Repeat exactly the lines that run from the one containing "environment's data. -/" to the end of the data, and leave out all others.
= Beginning of Section =
-- ==== Sys2Proof/Machine/Step.lean ====
section
/-! DEFINITION. One step of the machine, and the state whose next step runs a given opcode-table word. -/

namespace Sys2Proof.Machine

open Sys2Proof

/-- One step of the block (R21), chosen by the environment's data. -/
def step (s : State) : Host.Outcome State Fault Refusal := takeOffer s

/-- The state `s` with a command first on the command port, so that the next step accepts and runs it (log 6). -/
def State.withFetchWord (s : State) (nbits w : Nat) : State := s.offerFirst (wordCommand nbits w)

end Sys2Proof.Machine
end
= End of Section =
> **Exercise response**
/-- One step of the block (R21), chosen by the environment's data. -/
def step (s : State) : Host.Outcome State Fault Refusal := takeOffer s

/-- The state `s` with a command first on the command port, so that the next step accepts and runs it (log 6). -/
def State.withFetchWord (s : State) (nbits w : Nat) : State := s.offerFirst (wordCommand nbits w)

end Sys2Proof.Machine
end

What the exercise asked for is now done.